Ok, i'll meet you at 9am then! Sorted! :roll:


----------



## Hark (Aug 23, 2007)

Not here, on hols. All decent shows clashing with hols. [smiley=bomb.gif]


----------



## Redscouse (Sep 30, 2008)

Didnt know it was this Sunday, grrrrr im booked for overtime at work. Although i could always give that a miss :? :?

I'll let you know as i missed the one earlier in the year!


----------



## DAZTTC (May 20, 2005)

Redscouse said:


> Didnt know it was this Sunday, grrrrr im booked for overtime at work. Although i could always give that a miss :? :?
> 
> I'll let you know as i missed the one earlier in the year!
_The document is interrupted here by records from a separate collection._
/-! ### Timing-dependent choices -/

/-- Count one TDC event on a reach and on the function it is attributed to, and log it (R183 to R185). -/
def Tdc.event (t : Tdc) (r : ReachId) (cause : Nat) (fn : Option FnId) (a : Word32) (b : Word64) (now : Time) : Tdc :=
  let n := BitVec.ofNat 48 (sat48 (t.count.toNat + 1))
  let who : BitVec 8 := match fn with
    | some f => BitVec.ofNat 8 f.val
    | none => 0xFF
  let x : TdcRecord := { cause := BitVec.ofNat 8 cause, function := who, reach := r, detailA := a, time := now,
                         detailB := b, countAfter := n }
  { count := n,
    fns := match fn with
      | some f => Tab.modify t.fns f.val 0 (fun v => BitVec.ofNat 48 (sat48 (v.toNat + 1)))
      | none => t.fns,
    log := (t.log ++ [x]).drop (t.log.length - 255) }

/-- A reach makes a choice that depends on timing: the counters and the log, a TDC trace record, and a KIND 2 trigger. -/
def Chip.tdc (c : Chip) (r : ReachId) (cause : Nat) (fn : Option FnId) (src : Nat) (a : Word32) (b : Word64) : Chip :=
  let c := c.onReach r (fun x => { x with tdc := x.tdc.event r cause fn a b x.time.now })
  let c := c.trace r 5 src (match fn with | some f => f.val | none => 0xFF)
    (BitVec.ofNat 64 (cause + a.toNat * 2 ^ 32)) b
  if c.trigValue % 256 == cause then c.fire r 2 else c

/-- A claim on a wharf slot or a signal word is granted. A claim with an equal tag that another requester won on that resource at the same
time was a tie, which the lower number wins (R182, R183). `index` is the resource index of DETAIL_A. -/
def Chip.grantClaim (c : Chip) (r : ReachId) (fn : Option FnId) (src index : Nat) (k : Claim) : Chip :=
  let l := (c.reach r).claims.filter (fun e => e.at_ == k.at_)
  let c := match l.find? (fun e => e.row == k.row && e.index == k.index && e.tag == k.tag && e.by_ != k.by_) with
    | some e => c.tdc r 1 fn src (BitVec.ofNat 32 (k.row + index * 2 ^ 8)) (BitVec.ofNat 64 (min e.by_ k.by_ + max e.by_ k.by_ * 2 ^ 32))
    | none => c
  c.onReach r (fun x => { x with claims := l ++ [k] })

/-! ### Health records -/

/-- The 32 bytes of a health record (table "Health record"). -/
def healthBytes (action reach seq block inst sub : Nat) (detail : Word64) (now : Time) (handle : Word64) : List Byte :=
  leBytes 4 (1 + action * 2 ^ 4 + reach * 2 ^ 8 + seq * 2 ^ 16) ++ leBytes 4 (block + inst * 2 ^ 8 + sub * 2 ^ 16)
    ++ leBytes 8 detail.toNat ++ leBytes 8 now.toNat ++ leBytes 8 handle.toNat

/-- A reach posts a health record (event 0x06) for the function that owns the part and the PF; one that only alerts, or
holds or resets the reach, raises a management alert too (R521), and a KIND 4 trigger fires. -/
def Chip.health (c : Chip) (r : ReachId) (owner : FnId) (action block inst sub : Nat) (detail handle : Word64) : Chip :=
  let seq := (c.reach r).bist.healthSeq
  let body := healthBytes action r.val seq.toNat block inst sub detail (c.now r) handle
  let c := c.onReach r (fun x => { x with bist := { x.bist with healthSeq := x.bist.healthSeq + 1 } })
  let c := c.event r owner true 6 body handle
  let c := if 5 ≤ action then c.alert block r.val (BitVec.ofNat 64 (action + inst * 2 ^ 8)) else c
  c.fire r 4

/-- The gatehouse posts a health record, with REACH 4. -/
def Chip.gateHealth (c : Chip) (action block inst : Nat) : Chip :=
  let body := healthBytes action 4 c.gate.healthSeq.toNat block inst 0 0 c.gateTime 0
  let c := { c with gate := { c.gate with healthSeq := c.gate.healthSeq + 1 } }
  let c := c.postEvent 0 6 4 body 0 0
  if 5 ≤ action then c.alert block 4 (BitVec.ofNat 64 (action + inst * 2 ^ 8)) else c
You don't need over time you get sooooo much more MPG :wink:

Matt sorry mate i forgot you were on your hols next time bud.

DAZ


----------



## VSPURS (Aug 31, 2008)

Daz,

So where am I meeting you then and what time!?

8)

Earlier the better for me!


----------



## DAZTTC (May 20, 2005)

There's a lay-by just off J3 of the M54 on the A41 Newport Rd. What time you won't to meet there mate Paul you could meet us there if you bud.

DAZ


----------



## stevebeechTA (May 16, 2009)

looks like fun, although i cant make this one will go to the next if any one is going


----------



## southTT (Feb 5, 2008)

DAZTTC said:


> Its the first one of the summer so should be a good one.Its this Sunday anyone fancy it i will be leaving the wife to have a nice lie-in :wink: While i look at a lot of nice cars and enjoy a bacon role and cup of tea
> 
> http://www.midlandsbreakfastclub.co.uk/
> 
> ...


Would of loved to come to this,but can't bloody make it :x 
cheers
jon


----------



## VSPURS (Aug 31, 2008)

Just me and you then Daz!!


----------



## DAZTTC (May 20, 2005)

If the weather is c*** i will drop you a txt mate no point walking around in the rain hope its a nice day


----------



## Redscouse (Sep 30, 2008)

Im not turning down the overtime guys, i do need the money.... honest :lol:

Im gonna have to fill the car up for the 5th time this year, you know i need the funds for that 

Sorry, hope you have a good day, ill have to wait until next year now


----------



## forest (Mar 17, 2009)

I was thinking of tagging along and having a look at this guys, if that's ok, although I assume you are hoping it's dry ish


----------



## DAZTTC (May 20, 2005)

OK Paul there's one every month may be the next one. 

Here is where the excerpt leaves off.